Мила повертела пальцем у виска.
– Вы совсем того, да? Они с Пашей поругались, уж не знаю, в чем дело было, только Павел ей гадостей наговорил и один улетел. А Юля осталась. В общем, я плохо ситуацию знаю. Когда беда случилась, Юля ничего не рассказывала, только плакала и твердила:
– Ну почему я вместе с ним не полетела?
А потом время прошло, она замуж вышла, ребеночка родила. Мама наша ее осудила, а я считаю, что жизнь продолжается, нечего себя вместе с умершим хоронить, не в Индии живем, чтобы вдову на костре погребальном сжигать. Да она и не жена Пашке была.
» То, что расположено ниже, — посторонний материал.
/-- A lane access: kind, registers, bytes and alignment per lane, and per lane its data and compare operand with their marks. -/
structure LaneForm where
  kind : OpKind
  regs : Regs
  bytes : Nat
  align : Nat
  span : Nat
  signed : Bool := false
  una : Bool := false
  aop : Option (Nat × Bool) := none
  data : Nat → Nat × Bool := fun _ => (0, false)
  cmp : Nat → Nat × Bool := fun _ => (0, false)
/-- R133, R282: the slice operation of `vatom` and `vred`, and whether the type takes it. -/
def laneAop (f : LaneFields) : Nat × Bool :=
  let op := cut f.imm.toNat 27 5
  (op, if op ≤ 9 then f.fmt.toNat ∈ [0, 1, 2, 9, 10, 11] else if op = 11 then f.fmt = 3 else f.fmt = 0)
/-- The accesses with an address per lane (R279, R282). -/
def laneForm (e : LaneEnv) (i : Instr) : Option LaneForm :=
  let f := e.f
  let w := intWidth f.fmt.toNat / 8
  let wide := w == 8
  let pair := laneSpace f != .scratch
  let value (l : Nat) : Nat × Bool := ((e.get wide false f.sc.toNat l).1 % 2 ^ (8 * w), (e.get wide false f.sc.toNat l).2)
  match i with
  | .vld _ =>
    some { kind := .vld, regs := { dpair := wide, a := pair, useC := false }, bytes := w, align := if f.mod.getLsbD 0 then 1 else w, span := w,
           signed := w < 4 && f.fmt.toNat % 3 == 1, una := f.mod.getLsbD 0 }
  | .vst _ =>
    some { kind := .vst, regs := { dst := 0, a := pair, c := wide }, bytes := w, align := if f.mod.getLsbD 0 then 1 else w, span := w,
           una := f.mod.getLsbD 0, data := value }
  | .vatom _ =>
    some { kind := .vatom, regs := { dpair := wide, a := pair, c := wide }, bytes := w, align := w, span := w, aop := some (laneAop f), data := value,
           cmp := fun l => if (laneAop f).1 = 9 then e.get wide false f.dst.toNat l else (0, false) }
  | .vred _ =>
    some { kind := .vred, regs := { dst := 0, a := pair, c := wide }, bytes := w, align := w, span := w, aop := some (laneAop f), data := value }
  | _ => none
/-- The group after a lane operation has become outstanding; a store and a reduction do not count on their flag (R158). -/
def Entered (e : LaneEnv) (split : Nat) (o : Op) (g' : Group) : Prop :=
  let g := if o.kind ∈ [.vst, .vstl, .vred] then e.grp else e.grp.count e.flag
  g' = { pastLane g split e.f.bnd with ops := e.grp.ops ++ [o], relL := g'.relL, seenL := g'.seenL, acqL := g'.acqL, seen := g'.seen } ∧
    (o.order = 0 → g'.relL = e.grp.relL) ∧
    (o.kind ≠ .vldt → g'.seen = e.grp.seen ∧ (o.order = 0 → g'.seenL = e.grp.seenL ∧ g'.acqL = e.grp.acqL))
/-- The lane stream may take one more operation of a kind and order; an acquire on a store also needs what the group has read to be every party's
(R147, R162, R392). -/
def LaneRoom (s : State) (e : LaneEnv) (kind : OpKind) : Prop :=
  e.grp.live.length < 64 ∧ e.grp.acqPending true = false ∧ (laneOrder e.f = 0 ∨ e.grp.readsPending true = false) ∧
    (kind ∈ [.vst, .vstl, .vred] → laneOrder e.f % 2 = 1 →
      s.readsSettled e.team.coreIdx e.grp (laneScope e.f) = true ∧ seenCheck e.grp.seenL (readerRec s e.team (laneScope e.f)) = none)
/-- The common fields of an outstanding lane operation. -/
def IsLaneOp (s : State) (e : LaneEnv) (o : Op) (kind : OpKind) (bytes : Nat) : Prop :=
  o.id = s.nextOp ∧ o.kind = kind ∧ o.mask = e.act ∧ o.space = laneSpace e.f ∧ o.order = laneOrder e.f ∧ o.scope = laneScope e.f ∧
    o.width = bytes ∧ o.dst = e.split.wbase + e.f.dst.toNat ∧ o.split = s.focus.split ∧ o.flag = e.flag ∧ o.sent = 0 ∧ o.done = 0 ∧
    o.replay = false
/-- A good address: its space takes it, and it is aligned, and an ordered far access has domain scope (R119, R121, R149, R429). -/
def GoodAddr (s : State) (e : LaneEnv) (a n align : Nat) : Prop :=
  (∃ tg, targetOf s e.team (laneSpace e.f) a n = .ok tg) ∧ a % align = 0 ∧
    (laneSpace e.f = .far → laneOrder e.f ≠ 0 → 5 ≤ laneScope e.f)

end Sys2Proof.Spec

/-- R147, R158, R194, R277, R279, R282, R392, R429: `vld`, `vst`, `vatom` and `vred` with good, unmarked addresses and data in their active lanes become
outstanding with the address and data of each active lane; loads and atomics count on their flag. Nothing is written yet. With no active lane they do nothing. -/
def Obligations.LaneAccessResults : Prop :=
  ∀ (s : State) (i : Instr) (op : Nat) (f : LaneFields) (e : LaneEnv) (x : LaneForm),
    laneParts i = some (op, f) → laneForm e i = some x → LaneReady s f x.regs e →
    (e.act = 0 → LaneLeaves s f i e.grp) ∧
    (e.act ≠ 0 → LaneRoom s e x.kind → (∀ a, x.aop = some a → a.2 = true) →
      (∀ l, e.act.getLsbD l → GoodAddr s e (laneAddr e l) x.span x.align ∧ laneAddrMark e l = false ∧ (x.data l).2 = false ∧ (x.cmp l).2 = false) →
      ∃ u g' o, Gives s i u ∧ u.group? s.focus.team s.focus.group = some g' ∧ IsLaneOp s e o x.kind x.bytes ∧ Entered e s.focus.split o g' ∧
        o.signed = x.signed ∧ o.una = x.una ∧ (∀ a, x.aop = some a → o.aop = a.1) ∧
        (∀ l, e.act.getLsbD l → o.ea.getD l 0 = laneAddr e l ∧ o.data.getD l 0 = (x.data l).1 ∧ o.aux.getD l 0 = (x.cmp l).1) ∧
        SameMemory s u ∧ SameOthers s u)

/-- R194, R277, R280, R281, R392, R429: `vldl` and `vstl` become outstanding for the line that the lowest active lane names, `vstl` with its row and scale
bytes; `vldt` for the lines of its shape record, at most as many as it asks for, each with its bank permutation code. -/
def Obligations.LineAccessResults : Prop :=
  ∀ (s : State) (f : LaneFields) (e : LaneEnv) (x : Nat),
    let first := (lanesOf e.act).headD 0
    let pair := laneSpace f != .scratch
    e.act ≠ 0 →
    (LaneReady s f { a := pair, useC := false } e → LaneRoom s e .vldl → GoodAddr s e (laneAddr e first) 128 128 → laneAddrMark e first = false →
      ∃ u g' o, Gives s (.vldl f) u ∧ u.group? s.focus.team s.focus.group = some g' ∧ IsLaneOp s e o .vldl 4 ∧ Entered e s.focus.split o g' ∧
        o.ea.getD 0 0 = laneAddr e first ∧ SameMemory s u) ∧
    (LaneReady s f { dst := 0, a := pair } e → LaneRoom s e .vstl → GoodAddr s e (laneAddr e first) 128 128 → laneAddrMark e first = false →
      (∀ l, e.act.getLsbD l → (e.vreg f.sc.toNat l).2 = false) → (e.row f.sc.toNat).km = false →
      ∃ u g' o, Gives s (.vstl f) u ∧ u.group? s.focus.team s.focus.group = some g' ∧ IsLaneOp s e o .vstl 4 ∧ Entered e s.focus.split o g' ∧
        o.ea.getD 0 0 = laneAddr e first ∧ (∀ l, l < 32 → o.data.getD l 0 = (e.vreg f.sc.toNat l).1) ∧
        o.aux.getD 0 0 = ofBytes (e.row f.sc.toNat).k ∧ SameMemory s u) ∧
    (let nl := cut f.imm.toNat 0 3 + 1
      let line (i : Nat) : Nat × Nat × Nat := tileLine (shapeOf (e.src64 f.sa.toNat false first).1 x) e.tileCoords (cut f.imm.toNat 8 10 + i)
      LaneReady s f noRegs e → e.regCheck { dst := nl, a := true, useB := false, useC := false } = none → LaneRoom s e .vldt →
      s.aluAhead e.team.coreIdx e.grp = false → e.grp.readsPending true = false → recordFor s e.team e.grp true (e.src64 f.sa.toNat false first).1 128 128 = .ok x →
      shapeErr (s.hdrNat e.team (·.scratch)) x false e.tileCoords true = none → (shapeOf 0 x).sp = laneSpace f →
      (∀ i, i < nl → (line i).2.1 = 0 → GoodAddr s e (line i).1 128 128) →
      ∃ u g' o, Gives s (.vldt f) u ∧ u.group? s.focus.team s.focus.group = some g' ∧ IsLaneOp s e o .vldt nl ∧ Entered e s.focus.split o g' ∧
        (∀ i, i < nl → o.ea.getD i 0 = (line i).1 ∧ o.aux.getD i 2 = (line i).2.1 ∧ o.answers.getD i 0 = (line i).2.2) ∧ SameMemory s u)

/-- R163, R283, R284, R436, R437: `vfence` completes once what its kind waits for is done, and a release names its scope for later stores; `vprf` brings lines into
the issuing core's L1 at most. Neither changes a byte of memory, a register or a flag. -/
def Obligations.LaneFences : Prop :=
  ∀ (s : State) (f : LaneFields) (e : LaneEnv),
    let kind := laneOrder f
    let scope := if cut f.imm.toNat 24 3 = 0 then 4 else cut f.imm.toNat 24 3
    (LaneReady s f noRegs e →
      (e.act = 0 → LaneLeaves s f (.vfence f) e.grp) ∧
      (e.act ≠ 0 → kind = 0 → e.grp.queuePending = false → s.aluInflight s.focus.team s.focus.group = false →
        LaneLeaves s f (.vfence f) { e.grp with seenL := [] }) ∧
      (e.act ≠ 0 → kind ≠ 0 → e.grp.readsPending true = false → (kind ≠ 2 → s.readsSettled e.team.coreIdx e.grp scope = true) →
        (kind = 3 → s.writesBefore s.focus.team s.focus.group e.grp scope = false) →
        (kind ≠ 2 → seenCheck e.grp.seenL (readerRec s e.team scope) = none) →
        LaneLeaves s f (.vfence f)
          { e.grp with seenL := [], relL := if kind < 2 then e.grp.relL else if scope < 2 then { e.grp.relL with level := scope, queue := s.nextOp }
                         else ⟨scope, s.nextOp, s.nextOp, e.grp.seen⟩,
                       acqL := if kind ≠ 2 ∧ 2 ≤ scope then s.clock else e.grp.acqL })) ∧
    (LaneReady s f { dst := 0, a := laneSpace f != .scratch, useC := false } e →
      ∃ u, Gives s (.vprf f) u ∧ u.group? s.focus.team s.focus.group = some (pastLane e.grp s.focus.split f.bnd) ∧ u.mem = s.mem ∧
        ∀ c, c ≠ e.team.coreIdx → u.core? c = s.core? c)

/-- R293, R392, R413: `vqnt`, `vdec` and `vsrt` with an active lane, room and their registers in the window are offered to the transform pipe: they become
outstanding and count on their flag, and nothing is written yet. With no active lane they do nothing. -/
def Obligations.TransformOffers : Prop :=
  ∀ (s : State) (f : LaneFields) (e : LaneEnv) (i : Instr) (kind : OpKind) (nd na : Nat),
    LaneReady s f noRegs e → (i, kind, nd, na) ∈ [(.vqnt f, .vqnt, 1, cut f.imm.toNat 6 3 + 1), (.vdec f, .vdec, 2, 2), (.vsrt f, .vsrt, 2, 1)] →
    f.dst.toNat + nd ≤ e.grp.window → (128 ≤ f.sa.toNat ∨ f.sa.toNat + na ≤ e.grp.window) →
    (e.act = 0 → LaneLeaves s f i e.grp) ∧
    (e.act ≠ 0 → e.grp.live.length < 64 →
      ∃ u g' o, Gives s i u ∧ u.group? s.focus.team s.focus.group = some g' ∧ o.kind = kind ∧ o.mask = e.act ∧ o.accepted = false ∧
        o.dst = e.split.wbase + f.dst.toNat ∧ g' = { pastLane (e.grp.count e.flag) s.focus.split f.bnd with ops := e.grp.ops ++ [o] } ∧
        SameMemory s u ∧ SameOthers s u)
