-- ==== Sys2Proof/Laws/Cells.lean ====
section
/-! SUPPORT. Canonical cell lists: every memory operation keeps the form, a byte read after a store is the byte stored, and other
bytes are as they were. -/

namespace Sys2Proof.Machine

theorem Cells.wf_iff (d : Option Byte) (cs : List Host.Cell) :
    Cells.wf d cs = true ↔ cs.Pairwise (fun a b => a.1 < b.1) ∧ ∀ c ∈ cs, some c.2 ≠ d := by
  induction cs with
  | nil => simp [Cells.wf]
  | cons c cs ih =>
    cases cs with
    | nil => simp [Cells.wf]
    | cons e es =>
      simp only [Cells.wf, Bool.and_eq_true, bne_iff_ne, decide_eq_true_eq, ih, List.pairwise_cons, List.mem_cons]
      constructor
      · rintro ⟨⟨h1, h2⟩, ⟨h3, h4⟩, h5⟩
        refine ⟨⟨?_, h3, h4⟩, ?_⟩
        · rintro a (rfl | ha)
          · exact h2
          · exact lt_trans h2 (h3 a ha)
        · rintro a (rfl | ha)
          · exact h1
          · exact h5 a ha
      · rintro ⟨⟨h1, h2, h3⟩, h4⟩
        exact ⟨⟨h4 c (.inl rfl), h1 e (.inl rfl)⟩, ⟨h2, h3⟩, fun a ha => h4 a (.inr ha)⟩

/-- The entries of a run lie in its range. -/
theorem Cells.mem_run (d : Option Byte) (bs : List Byte) : ∀ k, ∀ c ∈ Cells.run d k bs, k ≤ c.1 ∧ c.1 < k + bs.length ∧ some c.2 ≠ d := by
  induction bs with
  | nil => simp [Cells.run]
  | cons b bs ih =>
    intro k c hc
    simp only [Cells.run] at hc
    split at hc
    · have := ih (k + 1) c hc; simp only [List.length_cons]; exact ⟨by omega, by omega, this.2.2⟩
    · rename_i hb
      rcases List.mem_cons.1 hc with rfl | hc
      · exact ⟨le_refl _, by simp, hb⟩
      · have := ih (k + 1) c hc; simp only [List.length_cons]; exact ⟨by omega, by omega, this.2.2⟩

theorem Cells.pairwise_run (d : Option Byte) (bs : List Byte) : ∀ k, (Cells.run d k bs).Pairwise (fun a b => a.1 < b.1) := by
  induction bs with
  | nil => simp [Cells.run]
  | cons b bs ih =>
    intro k
    simp only [Cells.run]
    split
    · exact ih _
    · exact List.pairwise_cons.2 ⟨fun c hc => by have := Cells.mem_run d bs (k + 1) c hc; simp only; omega, ih _⟩

/-- Filtering keeps the canonical form. -/
theorem Cells.wf_filter {d : Option Byte} {cs : List Host.Cell} (p : Host.Cell → Bool) (h : Cells.wf d cs = true) :
    Cells.wf d (cs.filter p) = true := by
  rw [Cells.wf_iff] at h ⊢
  exact ⟨h.1.filter _, fun c hc => h.2 c (List.mem_filter.1 hc).1⟩

/-- A store keeps the canonical form. -/
theorem Cells.wf_put {d : Option Byte} {cs : List Host.Cell} (k : Nat) (bs : List Byte) (h : Cells.wf d cs = true) :
    Cells.wf d (Cells.put d k bs cs) = true := by
  rw [Cells.wf_iff] at h ⊢
  constructor
  · simp only [Cells.put, List.pairwise_append, List.mem_append]
    refine ⟨⟨h.1.filter _, Cells.pairwise_run d bs k, ?_⟩, h.1.filter _, ?_⟩
    · intro a ha b hb
      have := Cells.mem_run d bs k b hb
      have ha := (List.mem_filter.1 ha).2
      simp only [decide_eq_true_eq] at ha; omega
    · intro a ha b hb
      have hb := (List.mem_filter.1 hb).2
      simp only [decide_eq_true_eq] at hb
      rcases ha with ha | ha
      · have ha := (List.mem_filter.1 ha).2
        simp only [decide_eq_true_eq] at ha; omega
      · have := Cells.mem_run d bs k a ha; omega
  · intro c hc
    simp only [Cells.put, List.mem_append] at hc
    rcases hc with (hc | hc) | hc
    · exact h.2 c (List.mem_filter.1 hc).1
    · exact (Cells.mem_run d bs k c hc).2.2
    · exact h.2 c (List.mem_filter.1 hc).1

/-- Removing a range keeps the canonical form. -/
theorem Cells.wf_drop {d : Option Byte} {cs : List Host.Cell} (k n : Nat) (h : Cells.wf d cs = true) : Cells.wf d (Cells.drop k n cs) = true :=
  Cells.wf_filter _ h

theorem Cells.get_append (k : Nat) (xs ys : List Host.Cell) :
    Cells.get k (xs ++ ys) = (Cells.get k xs).orElse (fun _ => Cells.get k ys) := by
  induction xs with
  | nil => simp [Cells.get]
  | cons c cs ih => simp only [List.cons_append, Cells.get]; split <;> simp [ih]

theorem Cells.get_none {k : Nat} {cs : List Host.Cell} (h : ∀ c ∈ cs, c.1 ≠ k) : Cells.get k cs = none := by
  induction cs with
  | nil => rfl
  | cons c cs ih => simp [Cells.get, h c (.head _), ih (fun a ha => h a (.tail _ ha))]

theorem Cells.get_filter (k : Nat) (p : Host.Cell → Bool) (hp : ∀ b, p (k, b) = true) (cs : List Host.Cell) :
    Cells.get k (cs.filter p) = Cells.get k cs := by
  induction cs with
  | nil => rfl
  | cons c cs ih =>
    by_cases h : c.1 = k
    · have : p c = true := by have := hp c.2; rw [← h] at this; exact this
      simp [Cells.get, this, h]
    · by_cases hc : p c = true <;> simp [Cells.get, hc, h, ih]

theorem Cells.get_run (d : Option Byte) (bs : List Byte) : ∀ k i, (Cells.get (k + i) (Cells.run d k bs)).orElse (fun _ => d) =
    (bs[i]?).orElse (fun _ => d) := by
  induction bs with
  | nil => simp [Cells.run, Cells.get]
  | cons b bs ih =>
    intro k i
    cases i with
    | zero =>
      simp only [Cells.run, Nat.add_zero, List.getElem?_cons_zero]
      split
      · rename_i h
        rw [Cells.get_none (fun c hc => by have := (Cells.mem_run d bs (k + 1) c hc).1; omega)]
        simpa using h.symm
      · simp [Cells.get]
    | succ i =>
      have := ih (k + 1) i
      rw [show k + 1 + i = k + (i + 1) by omega] at this
      simp only [Cells.run, List.getElem?_cons_succ]
      split
      · exact this
      · simp only [Cells.get]; rw [if_neg (by omega)]; exact this

/-- A store leaves every byte outside its range alone. -/
theorem Cells.get_put_other (d : Option Byte) (k : Nat) (bs : List Byte) (cs : List Host.Cell) (j : Nat) (h : j < k ∨ k + bs.length ≤ j) :
    Cells.get j (Cells.put d k bs cs) = Cells.get j cs := by
  have hr : Cells.get j (Cells.run d k bs) = none := Cells.get_none (fun c hc => by have := Cells.mem_run d bs k c hc; omega)
  simp only [Cells.put, Cells.get_append, hr]
  rcases h with h | h
  · rw [Cells.get_filter j _ (by simp [h]),
      Cells.get_none (cs := cs.filter (fun c => k + bs.length ≤ c.1)) (fun c hc => by
        have := (List.mem_filter.1 hc).2; simp only [decide_eq_true_eq] at this; omega)]
    cases Cells.get j cs <;> rfl
  · rw [Cells.get_none (cs := cs.filter (fun c => c.1 < k)) (fun c hc => by
        have := (List.mem_filter.1 hc).2; simp only [decide_eq_true_eq] at this; omega), Cells.get_filter j _ (by simp [h])]
    simp

/-- A byte of the range reads as the byte stored. -/
theorem Cells.get_put_self (d : Option Byte) (k : Nat) (bs : List Byte) (cs : List Host.Cell) (i : Nat) (h : i < bs.length) :
    (Cells.get (k + i) (Cells.put d k bs cs)).orElse (fun _ => d) = some bs[i] := by
  have h1 := Cells.get_run d bs k i
  simp only [Cells.put, Cells.get_append]
  rw [Cells.get_none (cs := cs.filter (fun c => c.1 < k)) (fun c hc => by
      have := (List.mem_filter.1 hc).2; simp only [decide_eq_true_eq] at this; omega),
    Cells.get_none (cs := cs.filter (fun c => k + bs.length ≤ c.1)) (fun c hc => by
      have := (List.mem_filter.1 hc).2; simp only [decide_eq_true_eq] at this; omega)]
  simp only [List.getElem?_eq_getElem h] at h1
  cases hg : Cells.get (k + i) (Cells.run d k bs) with
  | none => rw [hg] at h1; simpa using h1
  | some b => rw [hg] at h1; simpa using h1

-- Memory operations.

theorem Mem.wf_claim {m : Mem} (key : KeyId) (line : Nat) (h : m.wf = true) : (m.claim key line).wf = true := by
  simp only [Mem.wf] at h ⊢
  unfold Mem.claim
  split
  · exact h
  · split
    · exact h
    · split
      · exact h
      · exact Cells.wf_put _ _ (Cells.wf_put _ _ h)

theorem Mem.wf_write {m : Mem} (key : KeyId) (k : Nat) (bs : List Byte) (h : m.wf = true) : (m.write key k bs).wf = true := by
  unfold Mem.write
  split
  · exact h
  · exact Cells.wf_put _ _ (Mem.wf_claim key (lineOf k) h)

theorem Mem.wf_writeScale {m : Mem} (key : KeyId) (line : Nat) (bs : List Byte) (h : m.wf = true) :
    (m.writeScale key line bs).wf = true := by
  unfold Mem.writeScale
  split
  · exact h
  · exact Cells.wf_put _ _ (Mem.wf_claim key line h)

theorem Mem.wf_setBad {m : Mem} (line : Nat) (b : Bool) (h : m.wf = true) : (m.setBad line b).wf = true := h

theorem Mem.wf_writeLine {m : Mem} (key : KeyId) (line : Nat) (d : LineData) (h : m.wf = true) : (m.writeLine key line d).wf = true := by
  unfold Mem.writeLine
  split
  · exact h
  · exact Mem.wf_setBad _ _ (Mem.wf_writeScale _ _ _ (Mem.wf_write _ _ _ h))

theorem State.wf_reset : State.reset.mem.wf = true := rfl

end Sys2Proof.Machine
end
Я с Юлей дружу, вернее, общаюсь, мы созваниваемся.
– Дайте мне ее телефон, – попросил я.
– Без проблем, – ответила Мила, – записывайте.
Оказавшись в машине, я сразу набрал Юлин номер и услышал тихий голосок:
– Але.
– Позовите Юлю.
– Маму?
– Да.
– Она спит, ей в ночную смену.
– Подскажите, когда она проснется?
– Ну… не знаю, я в это время уже сама дрыхну.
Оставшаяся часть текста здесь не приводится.